# Material provided
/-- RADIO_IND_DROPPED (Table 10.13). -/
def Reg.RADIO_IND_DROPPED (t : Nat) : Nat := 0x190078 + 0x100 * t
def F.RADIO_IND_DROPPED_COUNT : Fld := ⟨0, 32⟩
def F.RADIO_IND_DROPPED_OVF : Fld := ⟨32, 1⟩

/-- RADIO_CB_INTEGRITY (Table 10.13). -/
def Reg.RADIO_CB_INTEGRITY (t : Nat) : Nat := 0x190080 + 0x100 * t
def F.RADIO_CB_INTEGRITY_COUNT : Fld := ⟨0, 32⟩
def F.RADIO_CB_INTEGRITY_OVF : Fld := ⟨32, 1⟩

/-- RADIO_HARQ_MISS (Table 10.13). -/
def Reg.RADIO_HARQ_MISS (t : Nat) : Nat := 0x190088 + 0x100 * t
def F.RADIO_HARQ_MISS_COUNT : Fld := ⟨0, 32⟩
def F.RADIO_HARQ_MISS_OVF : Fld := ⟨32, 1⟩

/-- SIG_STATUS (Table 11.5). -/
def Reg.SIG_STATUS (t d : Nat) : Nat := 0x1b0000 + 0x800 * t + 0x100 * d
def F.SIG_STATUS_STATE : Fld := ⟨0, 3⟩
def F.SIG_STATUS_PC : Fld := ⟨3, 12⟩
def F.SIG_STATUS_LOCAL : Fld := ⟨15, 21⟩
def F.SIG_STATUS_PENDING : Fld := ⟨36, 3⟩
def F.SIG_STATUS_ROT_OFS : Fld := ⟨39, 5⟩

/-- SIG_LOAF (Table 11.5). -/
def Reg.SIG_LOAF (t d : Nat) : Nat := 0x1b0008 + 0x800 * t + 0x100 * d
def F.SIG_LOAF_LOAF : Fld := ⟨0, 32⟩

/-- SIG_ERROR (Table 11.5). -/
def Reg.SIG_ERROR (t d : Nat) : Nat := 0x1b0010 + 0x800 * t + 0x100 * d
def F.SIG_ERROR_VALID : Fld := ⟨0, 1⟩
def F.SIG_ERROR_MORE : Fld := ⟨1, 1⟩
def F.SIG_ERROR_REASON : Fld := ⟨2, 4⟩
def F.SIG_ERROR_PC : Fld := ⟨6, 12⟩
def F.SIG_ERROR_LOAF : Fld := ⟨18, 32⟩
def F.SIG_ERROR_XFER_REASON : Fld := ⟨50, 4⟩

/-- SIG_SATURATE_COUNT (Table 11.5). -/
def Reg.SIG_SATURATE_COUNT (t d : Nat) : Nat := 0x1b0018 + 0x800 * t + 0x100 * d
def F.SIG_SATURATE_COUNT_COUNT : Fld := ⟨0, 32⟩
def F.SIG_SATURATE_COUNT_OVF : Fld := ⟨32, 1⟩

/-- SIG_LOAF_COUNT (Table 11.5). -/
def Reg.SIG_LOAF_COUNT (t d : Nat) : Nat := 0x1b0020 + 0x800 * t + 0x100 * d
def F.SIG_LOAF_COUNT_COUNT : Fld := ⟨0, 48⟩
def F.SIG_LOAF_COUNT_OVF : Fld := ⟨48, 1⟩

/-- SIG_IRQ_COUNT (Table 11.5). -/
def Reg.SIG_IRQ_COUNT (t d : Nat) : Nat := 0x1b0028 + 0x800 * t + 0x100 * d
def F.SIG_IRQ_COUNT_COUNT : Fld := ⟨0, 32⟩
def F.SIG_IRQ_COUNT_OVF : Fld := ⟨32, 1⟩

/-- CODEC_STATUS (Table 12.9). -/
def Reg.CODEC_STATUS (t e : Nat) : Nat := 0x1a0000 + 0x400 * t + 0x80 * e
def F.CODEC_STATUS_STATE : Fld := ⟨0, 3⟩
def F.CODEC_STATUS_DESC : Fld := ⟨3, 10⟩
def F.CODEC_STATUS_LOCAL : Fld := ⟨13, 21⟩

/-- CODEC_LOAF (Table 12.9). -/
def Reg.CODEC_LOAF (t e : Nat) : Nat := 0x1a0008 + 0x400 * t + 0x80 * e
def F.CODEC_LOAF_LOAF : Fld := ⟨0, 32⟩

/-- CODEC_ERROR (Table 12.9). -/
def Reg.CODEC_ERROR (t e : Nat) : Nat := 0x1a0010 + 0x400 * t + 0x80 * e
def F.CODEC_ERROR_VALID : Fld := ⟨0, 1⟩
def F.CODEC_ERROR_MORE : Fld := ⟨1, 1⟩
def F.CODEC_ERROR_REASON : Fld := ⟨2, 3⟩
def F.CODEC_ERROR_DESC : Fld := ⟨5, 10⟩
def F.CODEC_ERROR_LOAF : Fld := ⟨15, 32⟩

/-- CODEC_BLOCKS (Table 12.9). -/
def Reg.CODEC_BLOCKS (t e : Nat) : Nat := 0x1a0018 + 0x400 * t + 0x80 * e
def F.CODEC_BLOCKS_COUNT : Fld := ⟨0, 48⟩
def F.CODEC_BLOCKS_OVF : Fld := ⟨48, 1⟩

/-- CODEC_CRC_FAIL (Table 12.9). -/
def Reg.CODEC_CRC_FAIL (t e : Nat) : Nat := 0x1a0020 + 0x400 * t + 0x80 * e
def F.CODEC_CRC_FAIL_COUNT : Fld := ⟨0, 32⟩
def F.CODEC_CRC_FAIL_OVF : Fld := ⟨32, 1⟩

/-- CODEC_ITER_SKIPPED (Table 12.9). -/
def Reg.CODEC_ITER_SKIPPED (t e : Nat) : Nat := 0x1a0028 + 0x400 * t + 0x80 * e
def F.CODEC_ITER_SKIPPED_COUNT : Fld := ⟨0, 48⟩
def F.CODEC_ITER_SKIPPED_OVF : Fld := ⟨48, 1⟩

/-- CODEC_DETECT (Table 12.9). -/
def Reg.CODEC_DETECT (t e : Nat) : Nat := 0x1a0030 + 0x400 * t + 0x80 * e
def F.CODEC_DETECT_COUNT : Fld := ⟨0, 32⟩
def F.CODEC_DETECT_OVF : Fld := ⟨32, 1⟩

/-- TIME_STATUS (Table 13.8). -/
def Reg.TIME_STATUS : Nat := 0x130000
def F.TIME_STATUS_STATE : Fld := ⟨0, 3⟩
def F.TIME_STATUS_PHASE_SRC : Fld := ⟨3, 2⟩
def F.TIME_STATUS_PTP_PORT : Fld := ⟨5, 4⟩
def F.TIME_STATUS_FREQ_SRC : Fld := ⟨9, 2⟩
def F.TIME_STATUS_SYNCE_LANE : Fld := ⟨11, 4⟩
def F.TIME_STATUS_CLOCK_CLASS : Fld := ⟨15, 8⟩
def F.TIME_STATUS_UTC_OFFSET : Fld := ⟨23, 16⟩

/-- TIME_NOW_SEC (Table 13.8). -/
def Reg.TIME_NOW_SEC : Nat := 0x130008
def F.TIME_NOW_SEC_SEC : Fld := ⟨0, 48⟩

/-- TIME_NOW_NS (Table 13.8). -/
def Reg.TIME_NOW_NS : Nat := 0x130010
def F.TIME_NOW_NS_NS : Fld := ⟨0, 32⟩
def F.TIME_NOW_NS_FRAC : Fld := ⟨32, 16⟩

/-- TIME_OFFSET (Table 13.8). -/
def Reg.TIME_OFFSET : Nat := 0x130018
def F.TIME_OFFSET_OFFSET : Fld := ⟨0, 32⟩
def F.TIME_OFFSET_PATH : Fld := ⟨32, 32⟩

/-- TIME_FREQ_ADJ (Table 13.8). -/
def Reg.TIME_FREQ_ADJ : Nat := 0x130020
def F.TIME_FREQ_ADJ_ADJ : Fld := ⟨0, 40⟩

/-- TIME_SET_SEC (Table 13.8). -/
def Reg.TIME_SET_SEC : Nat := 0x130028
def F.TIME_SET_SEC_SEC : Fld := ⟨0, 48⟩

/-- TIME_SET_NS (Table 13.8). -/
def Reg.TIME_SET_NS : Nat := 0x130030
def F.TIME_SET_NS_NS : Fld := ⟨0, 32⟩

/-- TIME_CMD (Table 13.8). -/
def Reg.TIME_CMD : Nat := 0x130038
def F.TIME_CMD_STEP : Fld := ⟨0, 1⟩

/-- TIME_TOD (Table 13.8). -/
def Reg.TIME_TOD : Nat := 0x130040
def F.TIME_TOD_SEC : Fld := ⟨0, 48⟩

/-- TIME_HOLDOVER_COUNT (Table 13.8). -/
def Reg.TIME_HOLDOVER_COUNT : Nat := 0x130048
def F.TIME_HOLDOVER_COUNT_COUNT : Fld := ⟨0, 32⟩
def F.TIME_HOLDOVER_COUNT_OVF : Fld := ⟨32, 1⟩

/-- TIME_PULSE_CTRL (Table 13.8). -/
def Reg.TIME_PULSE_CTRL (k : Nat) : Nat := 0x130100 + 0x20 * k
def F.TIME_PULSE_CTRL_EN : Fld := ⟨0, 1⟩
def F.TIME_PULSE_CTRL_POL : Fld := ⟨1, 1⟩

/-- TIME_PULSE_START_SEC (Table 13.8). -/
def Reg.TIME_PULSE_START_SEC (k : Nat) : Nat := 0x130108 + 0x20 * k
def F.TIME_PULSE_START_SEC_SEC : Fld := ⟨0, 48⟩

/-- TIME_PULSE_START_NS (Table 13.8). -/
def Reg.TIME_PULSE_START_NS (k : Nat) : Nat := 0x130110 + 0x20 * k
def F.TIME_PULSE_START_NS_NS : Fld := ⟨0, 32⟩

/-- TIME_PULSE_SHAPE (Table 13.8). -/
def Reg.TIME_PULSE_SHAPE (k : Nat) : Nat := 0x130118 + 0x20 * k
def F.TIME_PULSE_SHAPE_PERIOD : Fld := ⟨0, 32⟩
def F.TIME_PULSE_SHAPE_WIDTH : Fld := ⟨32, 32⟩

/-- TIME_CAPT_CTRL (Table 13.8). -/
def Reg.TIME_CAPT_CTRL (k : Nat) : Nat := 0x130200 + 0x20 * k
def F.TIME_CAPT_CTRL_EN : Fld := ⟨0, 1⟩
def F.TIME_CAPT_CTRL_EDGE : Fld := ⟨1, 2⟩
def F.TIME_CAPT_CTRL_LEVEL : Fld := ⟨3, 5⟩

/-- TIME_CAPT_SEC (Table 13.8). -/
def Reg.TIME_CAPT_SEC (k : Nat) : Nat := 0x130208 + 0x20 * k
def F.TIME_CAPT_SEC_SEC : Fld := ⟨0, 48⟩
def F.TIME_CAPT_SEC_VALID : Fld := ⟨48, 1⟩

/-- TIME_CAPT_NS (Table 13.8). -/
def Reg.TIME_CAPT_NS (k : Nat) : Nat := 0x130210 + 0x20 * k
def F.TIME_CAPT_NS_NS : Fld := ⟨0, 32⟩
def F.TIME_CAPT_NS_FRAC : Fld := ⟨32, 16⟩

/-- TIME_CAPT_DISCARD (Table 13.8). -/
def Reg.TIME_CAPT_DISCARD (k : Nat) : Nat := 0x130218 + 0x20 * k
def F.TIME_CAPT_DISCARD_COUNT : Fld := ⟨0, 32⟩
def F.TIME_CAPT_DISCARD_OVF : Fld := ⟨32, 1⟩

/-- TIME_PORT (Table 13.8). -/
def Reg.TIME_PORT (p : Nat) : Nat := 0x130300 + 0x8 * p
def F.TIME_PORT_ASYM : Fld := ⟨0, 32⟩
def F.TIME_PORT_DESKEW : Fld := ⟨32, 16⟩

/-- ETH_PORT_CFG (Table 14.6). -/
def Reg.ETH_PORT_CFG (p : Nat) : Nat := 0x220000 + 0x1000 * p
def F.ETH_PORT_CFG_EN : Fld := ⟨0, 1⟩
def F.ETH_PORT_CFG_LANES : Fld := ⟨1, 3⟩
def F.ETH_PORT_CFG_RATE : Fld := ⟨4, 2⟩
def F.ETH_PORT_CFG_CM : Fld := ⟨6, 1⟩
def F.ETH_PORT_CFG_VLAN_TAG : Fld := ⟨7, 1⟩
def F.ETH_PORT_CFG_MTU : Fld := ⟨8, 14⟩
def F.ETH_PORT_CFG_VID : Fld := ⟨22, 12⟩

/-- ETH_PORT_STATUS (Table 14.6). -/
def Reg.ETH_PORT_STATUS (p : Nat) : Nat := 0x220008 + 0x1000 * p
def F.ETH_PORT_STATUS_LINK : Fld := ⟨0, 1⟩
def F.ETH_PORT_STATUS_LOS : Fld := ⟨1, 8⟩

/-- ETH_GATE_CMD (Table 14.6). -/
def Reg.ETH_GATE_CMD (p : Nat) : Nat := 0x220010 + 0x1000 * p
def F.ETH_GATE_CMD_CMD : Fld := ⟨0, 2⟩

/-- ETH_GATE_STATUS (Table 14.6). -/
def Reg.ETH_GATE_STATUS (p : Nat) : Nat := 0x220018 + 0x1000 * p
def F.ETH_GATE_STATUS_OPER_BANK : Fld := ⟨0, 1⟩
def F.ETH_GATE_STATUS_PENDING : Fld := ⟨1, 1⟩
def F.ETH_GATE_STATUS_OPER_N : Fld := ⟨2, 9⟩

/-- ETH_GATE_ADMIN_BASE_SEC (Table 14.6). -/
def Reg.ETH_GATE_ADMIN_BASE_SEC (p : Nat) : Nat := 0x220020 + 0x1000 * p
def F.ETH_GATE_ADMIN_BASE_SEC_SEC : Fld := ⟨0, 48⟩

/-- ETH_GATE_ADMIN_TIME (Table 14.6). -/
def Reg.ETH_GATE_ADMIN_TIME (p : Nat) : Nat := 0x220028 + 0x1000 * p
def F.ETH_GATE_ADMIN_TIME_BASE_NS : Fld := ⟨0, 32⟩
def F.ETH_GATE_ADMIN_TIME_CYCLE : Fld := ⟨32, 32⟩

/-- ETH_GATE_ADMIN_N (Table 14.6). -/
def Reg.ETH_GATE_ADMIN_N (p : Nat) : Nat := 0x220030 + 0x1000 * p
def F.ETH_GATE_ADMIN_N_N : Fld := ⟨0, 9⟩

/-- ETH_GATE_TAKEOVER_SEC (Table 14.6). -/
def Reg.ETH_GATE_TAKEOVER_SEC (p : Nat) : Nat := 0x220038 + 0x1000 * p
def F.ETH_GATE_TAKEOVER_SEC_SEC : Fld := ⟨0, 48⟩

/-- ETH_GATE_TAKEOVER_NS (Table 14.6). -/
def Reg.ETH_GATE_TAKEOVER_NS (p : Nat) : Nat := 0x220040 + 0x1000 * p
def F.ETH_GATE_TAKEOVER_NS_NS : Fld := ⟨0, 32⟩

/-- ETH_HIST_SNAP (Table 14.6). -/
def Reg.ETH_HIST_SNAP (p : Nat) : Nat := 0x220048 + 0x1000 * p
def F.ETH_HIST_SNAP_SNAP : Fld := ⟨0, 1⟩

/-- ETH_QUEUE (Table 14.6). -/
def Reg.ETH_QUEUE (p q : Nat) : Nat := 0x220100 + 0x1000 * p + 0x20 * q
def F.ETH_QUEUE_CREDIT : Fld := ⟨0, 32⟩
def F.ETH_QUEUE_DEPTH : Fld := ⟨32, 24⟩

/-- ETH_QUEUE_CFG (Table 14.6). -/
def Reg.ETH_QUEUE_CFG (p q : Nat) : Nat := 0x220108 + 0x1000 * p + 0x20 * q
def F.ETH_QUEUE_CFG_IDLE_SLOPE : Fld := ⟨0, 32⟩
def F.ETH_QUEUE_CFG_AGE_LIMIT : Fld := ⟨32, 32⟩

# Task to complete
Please retype the listing word for word, from its first line through the line containing "def F.SIG_ERROR_PC : Fld := ⟨6, 12⟩", and add nothing else.

# Response below
/-- RADIO_IND_DROPPED (Table 10.13). -/
def Reg.RADIO_IND_DROPPED (t : Nat) : Nat := 0x190078 + 0x100 * t
def F.RADIO_IND_DROPPED_COUNT : Fld := ⟨0, 32⟩
def F.RADIO_IND_DROPPED_OVF : Fld := ⟨32, 1⟩

/-- RADIO_CB_INTEGRITY (Table 10.13). -/
def Reg.RADIO_CB_INTEGRITY (t : Nat) : Nat := 0x190080 + 0x100 * t
def F.RADIO_CB_INTEGRITY_COUNT : Fld := ⟨0, 32⟩
def F.RADIO_CB_INTEGRITY_OVF : Fld := ⟨32, 1⟩

/-- RADIO_HARQ_MISS (Table 10.13). -/
def Reg.RADIO_HARQ_MISS (t : Nat) : Nat := 0x190088 + 0x100 * t
def F.RADIO_HARQ_MISS_COUNT : Fld := ⟨0, 32⟩
def F.RADIO_HARQ_MISS_OVF : Fld := ⟨32, 1⟩

/-- SIG_STATUS (Table 11.5). -/
def Reg.SIG_STATUS (t d : Nat) : Nat := 0x1b0000 + 0x800 * t + 0x100 * d
def F.SIG_STATUS_STATE : Fld := ⟨0, 3⟩
def F.SIG_STATUS_PC : Fld := ⟨3, 12⟩
def F.SIG_STATUS_LOCAL : Fld := ⟨15, 21⟩
def F.SIG_STATUS_PENDING : Fld := ⟨36, 3⟩
def F.SIG_STATUS_ROT_OFS : Fld := ⟨39, 5⟩

/-- SIG_LOAF (Table 11.5). -/
def Reg.SIG_LOAF (t d : Nat) : Nat := 0x1b0008 + 0x800 * t + 0x100 * d
def F.SIG_LOAF_LOAF : Fld := ⟨0, 32⟩

/-- SIG_ERROR (Table 11.5). -/
def Reg.SIG_ERROR (t d : Nat) : Nat := 0x1b0010 + 0x800 * t + 0x100 * d
def F.SIG_ERROR_VALID : Fld := ⟨0, 1⟩
def F.SIG_ERROR_MORE : Fld := ⟨1, 1⟩
def F.SIG_ERROR_REASON : Fld := ⟨2, 4⟩
def F.SIG_ERROR_PC : Fld := ⟨6, 12⟩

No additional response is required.